Qué es la política

“La política siempre ha tenido que ver con la aclaración y disipación de prejuicios”, escribió Hanna Arendt en unos apuntes que luego fueron compilados en un texto que se llama “¿Qué es la política?”. Allí, afirma que una pregunta tan obvia y llana como ésa sólo es necesario formularla cuando han estallado todos los estándares morales, y una sociedad debe nacer de nuevo, refundarse, y aprender, como los recién nacidos, a hablar. En el habla social, sin embargo, a diferencia del habla que el niño pequeño va adquiriendo en sus primeros años, siempre hay un pasado que se arrastra, siempre hay traumas que devienen en la forma de prejuicios. Ese estallido que supone la refundación incluye desilusiones, estafas, engaños, corrupción. El hecho de que vivamos rodeados de prejuicios, dice Arendt, es de algún modo intachable: constituye un mecanismo defensivo que nos permite, colectivamente, no empezar siempre de cero. El prejuicio, así, es una manera de asimilar experiencias pasadas, de reducir el estado de alerta al que estaríamos permanentemente condenados si tuviéramos no ya que prejuzgar, sino que juzgar cada acontecimiento cotidiano, y esto incluye los acontecimientos políticos.

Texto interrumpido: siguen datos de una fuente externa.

/-! ### Witnesses: block commands -/

theorem witness_EncbAndDecbUndoEachOther_enc_dec : ∃ s t u v : State, u.latches.lk = s.latches.lk ∧
    u.latches.lv0 = t.dout0 ∧ u.latches.lv1 = t.dout1 ∧ exec .encb s = .next t ∧ exec .decb u = .next v :=
  ⟨sentBlock 1, complete none (writeDout { v0 := 0x126C6B92, v1 := 0xC0653A3E } (sentBlock 1)),
    issue 2 { rig with key := keyK1, din0 := 0x126C6B92, din1 := 0xC0653A3E }, _, rfl, rfl, rfl,
    congrArg (fun b => Host.Outcome.next (complete none (writeDout b (sentBlock 1)))) (by decide +kernel), rfl⟩

theorem witness_EncbAndDecbUndoEachOther_dec_enc : ∃ s t u v : State, u.latches.lk = s.latches.lk ∧
    u.latches.lv0 = t.dout0 ∧ u.latches.lv1 = t.dout1 ∧ exec .decb s = .next t ∧ exec .encb u = .next v :=
  ⟨sentBlock 2, complete none (writeDout { v0 := 0xBF467633, v1 := 0x9D07A595 } (sentBlock 2)),
    issue 1 { rig with key := keyK1, din0 := 0xBF467633, din1 := 0x9D07A595 }, _, rfl, rfl, rfl,
    congrArg (fun b => Host.Outcome.next (complete none (writeDout b (sentBlock 2)))) (by decide +kernel), rfl⟩

/-! ### Witnesses: Message Codec -/

theorem witness_FrameLengthIsMinimal : (16 % 8 = 0 ∧ 1 + 8 ≤ 16) ∧ ([0x41] : List Byte).length = 1 := by decide

theorem witness_FrameLayout : 7 = (8 - ([0x41] : List Byte).length % 8) % 8 ∧ (1 ≤ 1 ∧ 1 ≤ 7) ∧
    (1 ≤ 7 ∧ 7 ≤ 7) ∧ (0 < 7 ∧ 6 < 7) ∧ 0 < ([0x41] : List Byte).length := by decide

theorem witness_ChainEncryptRecurrence : 0 < (blocksOf (frame [0x41, 0x42, 0x43] drawV4)).length ∧
    1 < (blocksOf (frame [0x41, 0x42, 0x43] drawV4)).length := by decide +kernel

theorem witness_ChainDecryptRecurrence : cipherV4.length % 8 = 0 ∧ 0 < (blocksOf cipherV4).length ∧
    1 < (blocksOf cipherV4).length := by decide +kernel

theorem witness_DrawLowBitsAreDiscarded : ∃ (p : List Byte) (r r' : Draw), r ≠ r' ∧
    (r 0).extractLsb' 3 5 = (r' 0).extractLsb' 3 5 ∧
    ∀ i, 1 ≤ i → i ≤ (8 - p.length % 8) % 8 → r i = r' i :=
  ⟨[0x41], fun i => if i = 0 then 0x58 else 0x11, fun i => if i = 0 then 0x5F else 0x11,
    fun h => absurd (congrFun h 0) (by decide), by decide,
    fun i h _ => by simp [show i ≠ 0 by omega]⟩

theorem witness_DifferentDraws_header : ∃ r r' : Draw, (r 0).extractLsb' 3 5 ≠ (r' 0).extractLsb' 3 5 :=
  ⟨fun _ => 0xA5, fun _ => 0xFF, by decide⟩

theorem witness_DifferentDraws_last_salt_byte : ∃ (p : List Byte) (r r' : Draw) (i : Nat), 1 ≤ i ∧
    i ≤ (8 - p.length % 8) % 8 ∧ r i ≠ r' i :=
  ⟨[0x41], fun _ => 0, fun i => if i = 7 then 1 else 0, 7, by decide⟩

theorem witness_TamperedBlockChangesTheFrame : ∃ (pre post : List Block) (c c' : Block), c ≠ c' ∧
    0 < pre.length ∧ pre.length + 2 < pre.length + 1 + post.length :=
  ⟨[blockB2], [blockB2, blockB2], blockB2, Block.zero, by decide⟩

theorem witness_AcceptedFrames_empty :
    unframe [0, 0, 0, 0, 0, 0, 0, 0] 8 = .ok ([], 0) ∧ ([0, 0, 0, 0, 0, 0, 0, 0] : List Byte).length = 8 := by
  decide

theorem witness_AcceptedFrames_largest_salt :
    unframe [0xFF, 0x11, 0x11, 0x11, 0x11, 0x11, 0x11, 0x11, 0, 0, 0, 0, 0, 0, 0, 0x41] 16 = .ok ([0x41], 1) := by
  decide

/-! ### Witnesses: message commands -/

/-- Row R3's operands: the last destination that fits. -/
theorem witness_MencStoresTheCiphertext : ∃ (s : State) (p : List Byte), s.params.legal = true ∧ mencRanges s ∧
    holdsBytes s s.latches.lsrc.toNat s.latches.lslen.toNat p :=
  ⟨sent 3 keyK1 0 3 240 0 [0x41, 0x42, 0x43], [0x41, 0x42, 0x43], by
    unfold mencRanges overlapping holdsBytes; decide +kernel⟩

/-- Row R6's operands: an empty plaintext. -/
theorem witness_MencStoresTheCiphertext_empty : ∃ (s : State) (p : List Byte), s.params.legal = true ∧
    mencRanges s ∧ holdsBytes s s.latches.lsrc.toNat s.latches.lslen.toNat p :=
  ⟨sent 3 keyK1 0 0 0 0 [], [], by unfold mencRanges overlapping holdsBytes; decide +kernel⟩

/-- Rows R8 (source), R10 (destination) and R4 (overlap). -/
theorem witness_MencRangeError : ¬ mencRanges (sent 3 keyK1 257 0 0 0 []) ∧
    ¬ mencRanges (sent 3 keyK1 0 0 249 0 []) ∧ ¬ mencRanges (sent 3 keyK1 0 8 4 0 []) := by
  unfold mencRanges overlapping; decide +kernel

/-- Row T12: the last of four source bytes is unwritten. -/
theorem witness_MencFaultsOnUnwrittenSource : ∃ s : State, mencRanges s ∧
    ∃ i, i < s.latches.lslen.toNat ∧ s.msg.read (s.latches.lsrc.toNat + i) = none :=
  ⟨sent 3 keyK1 0 4 16 0 [1, 2, 3], by unfold mencRanges overlapping; decide +kernel, 3, by decide +kernel⟩

/-- Row R14's operands: the last destination that fits. -/
theorem witness_MdecStoresThePlaintext : ∃ (s : State) (c : List Byte) (n : Nat), s.params.legal = true ∧
    mdecSource s c ∧ saltOf (frameOf s c) ≤ s.latches.lslen.toNat - 8 ∧
    checkBytesZero (frameOf s c) (saltOf (frameOf s c)) ∧
    n = s.latches.lslen.toNat - 8 - saltOf (frameOf s c) ∧ s.latches.ldst.toNat + n ≤ s.params.msgBytes ∧
    ¬ overlapping s.latches.lsrc.toNat s.latches.lslen.toNat s.latches.ldst.toNat n :=
  ⟨sent 4 keyK1 16 16 253 16 cipherV4, cipherV4, 3, by
    unfold mdecSource checkBytesZero overlapping holdsBytes; decide +kernel⟩
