-- ==== Sys2Proof/Machine/IspP1.lean ====
section
/-! DEFINITION. The meanings of the ISP instructions of profile P1 (43_isp_codec.md R249 to R254). -/

namespace Sys2Proof.Machine

/-- P1.flash.LOAD_EXT_ADDR (R249, class rule R221). -/
def execP1FlashLoadExtAddr (fa : Nat) (s : State) : Host.Outcome State Fault Refusal :=
  .next (ispLoadExtAddr tplP1FlashLoadExtAddr fa s)

/-- P1.flash.READ_LO (R250, class rule R213). -/
def execP1FlashReadLo (fa : Nat) (s : State) : Host.Outcome State Fault Refusal :=
  .next (ispRead tplP1FlashReadLo (some fa) s)

/-- P1.flash.READ_HI (R251, class rule R214). -/
def execP1FlashReadHi (fa : Nat) (s : State) : Host.Outcome State Fault Refusal :=
  .next (ispRead tplP1FlashReadHi (some fa) s)

/-- P1.flash.LOADPAGE_LO (R252, class rule R218). -/
def execP1FlashLoadpageLo (fa : Nat) (d : Byte) (s : State) : Host.Outcome State Fault Refusal :=
  .next (ispUnread tplP1FlashLoadpageLo (some fa) (some d) s)

/-- P1.flash.LOADPAGE_HI (R253, class rule R219). -/
def execP1FlashLoadpageHi (fa : Nat) (d : Byte) (s : State) : Host.Outcome State Fault Refusal :=
  .next (ispUnread tplP1FlashLoadpageHi (some fa) (some d) s)

/-- P1.flash.WRITEPAGE (R254, class rule R220). -/
def execP1FlashWritepage (fa : Nat) (s : State) : Host.Outcome State Fault Refusal :=
  .next (ispUnread tplP1FlashWritepage (some fa) none s)

end Sys2Proof.Machine
end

Leer los apuntes de Arendt a la luz del “estallido de todos los estándares morales” que supondría la confirmación de que la ley de reforma laboral fue sancionada a cambio de sobornos en el Senado, abre ventanas para analizar la sensación de estupefacción con la que las noticias sobre esos hechos son recibidas: es una estupefacción lo suficientemente bien bañada de prejuicios, prejuicios que por épocas, en la Argentina, han sido abonados por quienes pretendieron decapitar la clase política, y prejuicios que en otras épocas es la propia clase política la que se encarga de seguir abonando con todos sus dislates.
Ante el escándalo, dos cosas son posibles: que hubo sobornos, o que no los hubo. Si los hubo, la confirmación de que el esqueleto de ese artefacto que es la política, las leyes, surgen en un recinto poblado de no pocos delincuentes, confirmaría el prejuicio de que nadie representa a nadie y de que este sistema es un moldecito de arena pero sin arena: está relleno de desechos. Si no los hubo, estaríamos ante una operación política de no menor gravedad: las internas en las que se debaten nuestros dirigentes sería en ese caso de un salvajismo tan extremo que incluyen ruletas rusas de este tipo.

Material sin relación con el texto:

theorem SameSession.emit (s : State) (ev : Event) : SameSession s (s.emit ev) := by
  constructor <;> first | rfl | exact List.prefix_append _ _

theorem SameSession.setSdo (s : State) (v : Bool) : SameSession s (s.setLvl .sdo v) := by
  constructor <;> rfl

theorem setPin_sdo_session (v : Bool) (s : State) : (setPin .sdo v s).Leaves (SameSession s) :=
  transportCall_leaves (.drawFault s) fun h => (h.trans (.setSdo _ v)).trans (.emit _ _)

theorem getPin_session (p : Pin) (s : State) : (getPin p s).Leaves (SameSession s) :=
  transportCall_leaves (.drawFault s) fun h => (h.trans (.drawLevel _)).trans (.emit _ _)

theorem pulse_session (p : Pin) (s : State) : (pulse p s).Leaves (SameSession s) :=
  transportCall_leaves (.drawFault s) fun h => h.trans (.emit _ _)

theorem delay_session (us : Nat) (s : State) : (delay us s).Leaves (SameSession s) :=
  transportCall_leaves (.drawFault s) fun h => h.trans (.emit _ _)

/-- From a state already reached within the session, the next part that keeps the session keeps it from the start. -/
theorem Run.Leaves.session {α : Type} {r : Run α} {s t : State} (k : r.Leaves (SameSession t)) (h : SameSession s t) :
    r.Leaves (SameSession s) := k.mono fun _ => h.trans

theorem transmitBits_session (b : Byte) (is : List Nat) (r : Byte) (s : State) :
    (transmitBits b is r s).Leaves (SameSession s) := by
  induction is generalizing r s with
  | nil => exact .refl s
  | cons i rest ih =>
    exact (getPin_session _ s).bind fun v s₁ h₁ =>
      (((setPin_sdo_session _ s₁).session h₁)).bind fun _ s₂ h₂ =>
        ((pulse_session _ s₂).session h₂).bind fun _ s₃ h₃ => (ih _ s₃).session h₃

theorem transmitByte_session (b : Byte) (s : State) : (transmitByte b s).Leaves (SameSession s) :=
  transmitBits_session b _ _ s

theorem transmitCmd_session (c : Cmd) (s : State) : (transmitCmd c s).Leaves (SameSession s) :=
  (transmitByte_session _ s).bind fun _ s₁ h₁ => ((transmitByte_session _ s₁).session h₁).bind fun _ s₂ h₂ =>
    ((transmitByte_session _ s₂).session h₂).bind fun _ s₃ h₃ => ((transmitByte_session _ s₃).session h₃).bind
      fun _ _ h₄ => h₄

theorem issue_session (T : Template) (addr : Option Nat) (input : Option Byte) (s : State) :
    (issue T addr input s).Leaves (SameSession s) := transmitCmd_session _ s

theorem tpiTxBits_session (bits : List Bool) (s : State) : (tpiTxBits bits s).Leaves (SameSession s) := by
  induction bits generalizing s with
  | nil => exact .refl s
  | cons v rest ih =>
    exact ((setPin_sdo_session v s).bind fun _ s₁ h₁ => (pulse_session _ s₁).session h₁).bind
      fun _ s₂ h₂ => (ih s₂).session h₂

theorem txByte_session (b : Byte) (s : State) : (txByte b s).Leaves (SameSession s) := tpiTxBits_session _ s

theorem tpiRxBit_session (s : State) : (tpiRxBit s).Leaves (SameSession s) :=
  (getPin_session _ s).bind fun _ s₁ h₁ => ((pulse_session _ s₁).session h₁).bind fun _ _ h₂ => h₂

theorem awaitStart_session (k : Nat) (s : State) : (awaitStart k s).Leaves (SameSession s) := by
  induction k generalizing s with
  | zero => exact .refl s
  | succ k ih =>
    refine (tpiRxBit_session s).bind fun v s₁ h₁ => ?_
    cases v
    · exact h₁
    · exact (ih s₁).session h₁

theorem tpiRxData_session (ns : List Nat) (d : Byte) (s : State) : (tpiRxData ns d s).Leaves (SameSession s) := by
  induction ns generalizing d s with
  | nil => exact .refl s
  | cons n rest ih => exact (tpiRxBit_session s).bind fun _ s₁ h₁ => (ih _ s₁).session h₁

/-- The framer changes no session state, errors included (R330 E4). -/
theorem rxByte_session (s : State) : (rxByte s).Leaves (SameSession s) := by
  refine (setPin_sdo_session true s).bind fun _ s₁ h₁ => ((awaitStart_session _ s₁).session h₁).bind fun f s₂ h₂ => ?_
  split
  · exact h₂
  refine ((tpiRxData_session _ _ s₂).session h₂).bind fun d s₃ h₃ => ((tpiRxBit_session s₃).session h₃).bind
    fun p s₄ h₄ => ?_
  split
  · exact h₄
  refine ((tpiRxBit_session s₄).session h₄).bind fun x s₅ h₅ => ((tpiRxBit_session s₅).session h₅).bind
    fun y s₆ h₆ => ?_
  split <;> exact h₆

theorem cmdTpi_session (tx : List Byte) (n : Nat) (s : State) : (cmdTpi tx n s).Leaves (SameSession s) := by
  have htx : ∀ (tx : List Byte) (s : State), (txBytes tx s).Leaves (SameSession s) := by
    intro tx
    induction tx with
    | nil => exact fun s => .refl s
    | cons b rest ih => exact fun s => (txByte_session b s).bind fun _ s₁ h₁ => (ih s₁).session h₁
  have hrx : ∀ (n : Nat) (s : State), (rxBytes n s).Leaves (SameSession s) := by
    intro n
    induction n with
    | zero => exact fun s => .refl s
    | succ n ih =>
      exact fun s => (rxByte_session s).bind fun _ s₁ h₁ => ((ih s₁).session h₁).bind fun _ _ h₂ => h₂
  exact (htx tx s).bind fun _ s₁ h₁ => (hrx n s₁).session h₁

/-- An engine call changes no session state before it returns. -/
theorem engineBody_session (c : EngineCall) (s : State) : (engineBody c s).Leaves (SameSession s) := by
  cases c with
  | transmitByte b => exact (transmitByte_session b s).bind fun _ _ h => h
  | transmitCmd c => exact (transmitCmd_session c s).bind fun _ _ h => h
  | txByte b => exact (txByte_session b s).bind fun _ _ h => h
  | rxByte => exact (rxByte_session s).bind fun _ _ h => h
  | cmdTpi tx n => exact (cmdTpi_session tx n s).bind fun _ _ h => h

/-! ### What no part of any call changes -/

/-- The configuration, the requests, the profile and what was returned before stay, and the trace only grows. -/
structure SameCore (s t : State) : Prop where
  cfg : t.cfg = s.cfg
  pending : t.pending = s.pending
  profile : t.profile = s.profile
  results : t.results = s.results
  trace : s.trace <+: t.trace

theorem SameCore.refl (s : State) : SameCore s s := ⟨rfl, rfl, rfl, rfl, List.prefix_rfl⟩

theorem SameCore.trans {s t u : State} (h : SameCore s t) (k : SameCore t u) : SameCore s u :=
  ⟨k.cfg.trans h.cfg, k.pending.trans h.pending, k.profile.trans h.profile, k.results.trans h.results,
    h.trace.trans k.trace⟩

theorem SameSession.core {s t : State} (h : SameSession s t) : SameCore s t :=
  ⟨h.cfg, h.pending, h.profile, h.results, h.trace⟩

/-- Updates of session registers alone keep the core. -/
theorem SameCore.update {s t u : State} (h : SameCore s t) (h1 : u.cfg = t.cfg) (h2 : u.pending = t.pending)
    (h3 : u.profile = t.profile) (h4 : u.results = t.results) (h5 : u.trace = t.trace) : SameCore s u :=
  ⟨h1.trans h.cfg, h2.trans h.pending, h3.trans h.profile, h4.trans h.results, h5 ▸ h.trace⟩

theorem Run.Leaves.core {α : Type} {r : Run α} {s t : State} (k : r.Leaves (SameCore t)) (h : SameCore s t) :
    r.Leaves (SameCore s) := k.mono fun _ => h.trans

theorem Run.Leaves.coreOfSession {α : Type} {r : Run α} {s t : State} (k : r.Leaves (SameSession t))
    (h : SameCore s t) : r.Leaves (SameCore s) := k.mono fun _ hu => h.trans hu.core

theorem runPinOps_core (ops : List PinOp) (s : State) : (runPinOps ops s).Leaves (SameCore s) := by
  induction ops generalizing s with
  | nil => exact .refl s
  | cons op rest ih =>
    have h : (runPinOp op s).Leaves (SameCore s) := by
      cases op with
      | set p v =>
        simp only [runPinOp, setPin]
        refine transportCall_leaves (SameSession.drawFault s).core fun h => h.trans ⟨?_, ?_, ?_, ?_, ?_⟩ <;> simp
      | pulse p => exact (pulse_session p s).mono fun _ h => h.core
      | delay us => exact (delay_session us s).mono fun _ h => h.core
    exact h.bind fun _ s₁ h₁ => (ih s₁).core h₁

/-- What a preamble or a postamble can do: it is done as its operations are, or it raises their error with `lvl[Sck]` back
at its value at the start. -/
theorem runPinList_cases (ops : List PinOp) (s : State) :
    (∃ t, runPinOps ops s = .done () t ∧ runPinList ops s = .done () t)
    ∨ ∃ e t, runPinOps ops s = .raised e t ∧ runPinList ops s = .raised e { t with lvlSck := s.lvlSck } := by
  cases h : runPinOps ops s with
  | done u t => exact .inl ⟨t, rfl, by simp [runPinList, h]⟩
  | raised e t => exact .inr ⟨e, t, rfl, by simp [runPinList, h]⟩

theorem runPinList_core (ops : List PinOp) (s : State) : (runPinList ops s).Leaves (SameCore s) := by
  have k := runPinOps_core ops s
  rcases runPinList_cases ops s with ⟨t, h, h'⟩ | ⟨e, t, h, h'⟩ <;> rw [h] at k <;> rw [h']
  · exact k
  · exact (Run.leaves_raised.1 k).update rfl rfl rfl rfl rfl

/-- The operations of a list, none of which fails, leave `Sck` at the level the list says. -/
theorem runPinOps_sck {ops : List PinOp} {s t : State} (h : runPinOps ops s = .done () t) :
    t.lvlSck = sckAfter s.lvlSck ops := by
  induction ops generalizing s with
  | nil => cases h; rfl
  | cons op rest ih =>
    obtain ⟨_, u, hu, ht⟩ := Run.bind_eq_done.1 h
    rw [ih ht]
    cases op with
    | set p v =>
      rcases setPin_cases p v s with ⟨e, -, hs⟩ | ⟨-, hs⟩ <;> rw [runPinOp, hs] at hu <;> cases hu
      cases p <;> rfl
    | pulse p =>
      have k := pulse_session p s
      rw [show pulse p s = _ from hu] at k
      rw [k.lvlSck]; cases p <;> rfl
    | delay us =>
      have k := delay_session us s
      rw [show delay us s = _ from hu] at k
      rw [k.lvlSck]; rfl

/-- A preamble or a postamble that leaves `Sck` as it was where it is done leaves it so whichever way it ends (R312 (b)). -/
theorem runPinList_sck {ops : List PinOp} {s : State} (h : sckAfter s.lvlSck ops = s.lvlSck) :
    (runPinList ops s).Leaves fun t => t.lvlSck = s.lvlSck := by
  rcases runPinList_cases ops s with ⟨t, h₁, h'⟩ | ⟨e, t, -, h'⟩ <;> rw [h']
  · exact (runPinOps_sck h₁).trans h
  · rfl

theorem leaIfNeeded_core (m : Region) (fa : Nat) (s : State) : (leaIfNeeded m fa s).Leaves (SameCore s) := by
  unfold leaIfNeeded
  split
  · exact .refl s
  · split
    · exact .refl s
    · exact ((issue_session _ _ _ s).coreOfSession (.refl s)).bind fun _ t h => h.update rfl rfl rfl rfl rfl

theorem send_core (m : Region) (T : Template) (a : Nat) (d : Option Byte) (s : State) :
    (send m T a d s).Leaves (SameCore s) :=
  (leaIfNeeded_core m _ s).bind fun _ s₁ h₁ => (issue_session _ _ _ s₁).coreOfSession h₁

theorem withOp_core {α : Type} (rn : RegionName) (m : Region) (o : OpName) (k : Template → State → Run α) (s : State)
    (h : ∀ T, (k T s).Leaves (SameCore s)) : (withOp rn m o k s).Leaves (SameCore s) := by
  unfold withOp
  split
  · exact h _
  · exact .refl s

theorem readByte_core (rn : RegionName) (m : Region) (a : Nat) (s : State) :
    (readByte rn m a s).Leaves (SameCore s) :=
  withOp_core rn m _ _ s fun T => (send_core m T a none s).bind fun _ _ h => h

theorem resyncLoop_core (T : Template) (p : Fin 4 × Byte) (n : Nat) (s : State) :
    (resyncLoop T p n s).Leaves (SameCore s) := by
  induction n generalizing s with
  | zero => exact (SameCore.refl s).update rfl rfl rfl rfl rfl
  | succ n ih =>
    refine ((issue_session _ _ _ s).coreOfSession (.refl s)).bind fun res s₁ h₁ => ?_
    split
    · exact h₁.update rfl rfl rfl rfl rfl
    · refine ((pulse_session _ s₁).coreOfSession h₁).bind fun _ s₂ h₂ => ?_
      split
      · exact h₂.update rfl rfl rfl rfl rfl
      · exact (ih s₂.countResync).core (h₂.update rfl rfl rfl rfl rfl)

theorem enableBody_core (T : Template) (s : State) : (enableBody T s).Leaves (SameCore s) := by
  unfold enableBody
  split
  · exact ((issue_session _ _ _ s).coreOfSession (.refl s)).bind fun _ _ h => h.update rfl rfl rfl rfl rfl
  · exact resyncLoop_core _ _ _ s

theorem handshake_core (s : State) : (handshake s).Leaves (SameCore s) := by
  have h0 : SameCore s s.clearHandshake := (SameCore.refl s).update rfl rfl rfl rfl rfl
  refine ((runPinList_core s.cfg.initPreamble s.clearHandshake).core h0).bind fun _ s₁ h₁ => ?_
  split
  · exact h₁
  · exact Run.Leaves.bind ((enableBody_core _ _).core (h₁.update rfl rfl rfl rfl rfl)) fun _ _ h => h

theorem readLoop_core (rn : RegionName) (m : Region) (start total left q : Nat) (s : State) :
    (readLoop rn m start total left q s).Leaves (SameCore s) := by
  induction left generalizing q s with
  | zero => exact .refl s
  | succ left ih =>
    exact (readByte_core rn m _ s).bind fun _ s₁ h₁ =>
      ((ih _ _).core (h₁.trans (SameSession.emit s₁ _).core)).bind fun _ _ h => h

theorem pollLoop_core (rn : RegionName) (m : Region) (a : Nat) (d : Byte) (n : Nat) (s : State) :
    (pollLoop rn m a d n s).Leaves (SameCore s) := by
  induction n generalizing s with
  | zero => exact .refl s
  | succ n ih =>
    refine ((delay_session _ s).coreOfSession (.refl s)).bind fun _ s₁ h₁ =>
      ((readByte_core rn m a s₁).core h₁).bind fun v s₂ h₂ => ?_
    split
    · exact h₂
    · split
      · exact h₂.update rfl rfl rfl rfl rfl
      · exact (ih _).core (h₂.update rfl rfl rfl rfl rfl)

theorem poll_core (rn : RegionName) (m : Region) (a : Nat) (d : Byte) (s : State) :
    (poll rn m a d s).Leaves (SameCore s) := by
  unfold poll
  split
  · exact (delay_session _ s).coreOfSession (.refl s)
  · exact (pollLoop_core rn m a d _ _).core ((SameCore.refl s).update rfl rfl rfl rfl rfl)

theorem writeByte_core (rn : RegionName) (m : Region) (a : Nat) (d : Byte) (s : State) :
    (writeByte rn m a d s).Leaves (SameCore s) := by
  refine (readByte_core rn m a s).bind fun cur s₁ h₁ => ?_
  split
  · exact h₁
  · exact ((withOp_core rn m _ _ s₁ fun T => send_core m T a (some d) s₁).core h₁).bind fun _ s₂ h₂ =>
      (poll_core rn m a d s₂).core h₂

theorem writeLoop_core (rn : RegionName) (m : Region) (start total : Nat) (data : List Byte) (q : Nat) (s : State) :
    (writeLoop rn m start total data q s).Leaves (SameCore s) := by
  induction data generalizing q s with
  | nil => exact .refl s
  | cons d rest ih =>
    exact (writeByte_core rn m _ d s).bind fun _ s₁ h₁ => (ih _ _).core (h₁.trans (SameSession.emit s₁ _).core)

Uno de los motivos, según Arendt, “de la eficacia y la peligrosidad de los prejuicios” reside en que “siempre ocultan un pedazo del pasado”. Los prejuicios surgen de un juicio que alguna vez tuvo un fundamento legítimo en la experiencia. Traumas sociales no saldados. Heridas que no cerraron. No son rumores, porque los rumores se desgastan a sí mismos. El prejuicio está anclado en el pasado, y en ese sentido da testimonio de algo que sucedió antes, de algo grave. Hace erizar la piel social y hace inclinar la opinión colectiva hacia la balanza que hace mucho o poco tiempo cayó por el peso de los hechos. La peligrosidad del prejuicio, en tanto, es que, por su misma eficacia defensiva, se adelanta al juicio y lo impide, “imposibilita tener una verdadera experiencia del presente”.

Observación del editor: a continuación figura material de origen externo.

theorem test_witness_WritePollsUntilMatch : NoLeaFor (region enabled .eeprom) 0x10 confirmedLate
    ∧ 1 < confirmedLate.cfg.params.pollBound ∧ confirmedLate.NoFault (192 + 97 * (1 + 1))
    ∧ readOut (region enabled .eeprom) 0x10 (confirmedLate.response 0) ≠ 0x42#8
    ∧ 0x42#8 ∉ (region enabled .eeprom).pollSentinels
    ∧ (∀ j < 1, readOut (region enabled .eeprom) 0x10 (confirmedLate.response (64 + 32 * j)) ≠ 0x42#8)
    ∧ readOut (region enabled .eeprom) 0x10 (confirmedLate.response (64 + 32 * 1)) = 0x42#8 :=
  ⟨(eeprom_writable _).2.2, by decide, writing_noFault _ (by decide), by decide, by decide, by decide, by decide⟩

theorem test_witness_PollTimeoutAtTheBound : NoLeaFor (region enabled .eeprom) 0x10 confirmedLate
    ∧ confirmedLate.cfg.params.pollBound = 1 + 1 ∧ confirmedLate.NoFault (192 + 97 * (1 + 1))
    ∧ readOut (region enabled .eeprom) 0x10 (confirmedLate.response 0) ≠ 0x41#8
    ∧ 0x41#8 ∉ (region enabled .eeprom).pollSentinels
    ∧ ∀ j ≤ 1, readOut (region enabled .eeprom) 0x10 (confirmedLate.response (64 + 32 * j)) ≠ 0x41#8 :=
  ⟨(eeprom_writable _).2.2, by decide, writing_noFault _ (by decide), by decide, by decide,
    fun j h => by
      have h : j = 0 ∨ j = 1 := by omega
      rcases h with rfl | rfl <;> decide⟩

/-- The eeprom of S5 with the answers of its three last bytes' writes: equal, a sentinel, and confirmed by the second
read-back, the last one allowed. -/
def writingThree : State :=
  let s := withParams (withPart enabled partS5) { Config.defaultParams with pollBound := 2 }
  { answering s ([0x10#8, 0x00#8, 0x00#8, 0xFF#8, 0x00#8, 0xFF#8, 0x42#8].flatMap fun b => [0#8, 0#8, 0#8, b]) with extLast := none }

/-- The same with the answers of a byte equal to the one there and of a write that times out. -/
def writingFails : State :=
  let s := withParams (withPart enabled partS5) { Config.defaultParams with pollBound := 2 }
  { answering s ([0x10#8, 0xFF#8, 0x00#8, 0xFF#8, 0x40#8].flatMap fun b => [0#8, 0#8, 0#8, b]) with extLast := none }

/-- The three ways a byte's write goes, up to the region's end; and a time-out with a byte before it and one after it. -/
theorem test_witness_WriteMemoryWritesBytesInOrder :
    let m := region writingThree .eeprom
    let writes := [(0x10#8, ByteWrite.skipped), (0xFF#8, .sentinel), (0x42#8, .polled 1)]
    let tried := writeItems m 0x3FD [(0x10#8, .skipped)]
      ++ [.readBack 0x3FE 0x42#8 false, .addressed 0x3FE (writeCmd m 0x3FE 0x42#8)]
      ++ failedPolls m 0x3FE 0x42#8 1 ++ [.wait m.minWriteDelayUs] ++ [.readBack 0x3FE 0x42#8 false]
    (writingThree.fsm = .enabled ∧ findRegion writingThree .eeprom = some m ∧ paged m = false
      ∧ undefinedRegionOp? .eeprom m (writeNeeds m) = none
      ∧ (∀ w ∈ writes, w.2.allowed m writingThree.cfg.params.pollBound w.1 = true)
      ∧ 0x3FD + writes.length ≤ m.size ∧ writingThree.answered m (writeItems m 0x3FD writes) = true)
    ∧ writingThree.NoFault (writingThree.callsOf m (writeItems m 0x3FD writes))
    ∧ (0x42#8 ∉ m.pollSentinels ∧ writingFails.cfg.params.pollBound = 1 + 1 ∧ 0x3FD + (1 + ([0x01#8].length + 1)) ≤ m.size
      ∧ writingFails.answered m tried = true)
    ∧ writingFails.NoFault (writingFails.callsOf m tried) :=
  ⟨by decide, noFault_of (s := writingThree) rfl (by decide), by decide, noFault_of (s := writingFails) rfl (by decide)⟩

theorem test_witness_PagePollByteIsHighest :
    Memory.highestNotErased [(3, 0x42#8), (4, 0xFF#8)] = some (3, 0x42#8) := by decide

/-- The answers of P3, whose first page is polled and whose second is erased. -/
def writingPages : State :=
  { answering enabled ([0x00#8, 0x00#8, 0x42#8, 0x00#8, 0x00#8, 0x00#8].flatMap fun b => [0#8, 0#8, 0#8, b]) with extLast := none }

/-- The answers of an erased page and of one that times out at its second read-back. -/
def writingPagesFails : State :=
  let s := withParams enabled { Config.defaultParams with pollBound := 2 }
  { answering s ([0x00#8, 0x00#8, 0x00#8, 0x00#8, 0x00#8, 0xFF#8, 0xBD#8].flatMap fun b => [0#8, 0#8, 0#8, b]) with extLast := none }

La Argentina tuvo un pasado trágico y está teniendo un presente sin luz. Las tropelías de la política que hace décadas –o años– permitieron asentarse a los prejuicios de hoy fueron sucedidas por catástrofes peores. Lo único que aparece deseable, en este marco, es un escándalo mayúsculo, una desnudez si es necesario obscena, que permita imponerle el juicio al prejuicio. Promover, acelerar esa refundación que también aquí hará estallar lo conocido, con sus vicios y sus putrefacciones, y permitirá formular de nuevo la pregunta: “¿Qué es la política?”. Acaso hallemos respuestas mejores que las de hoy.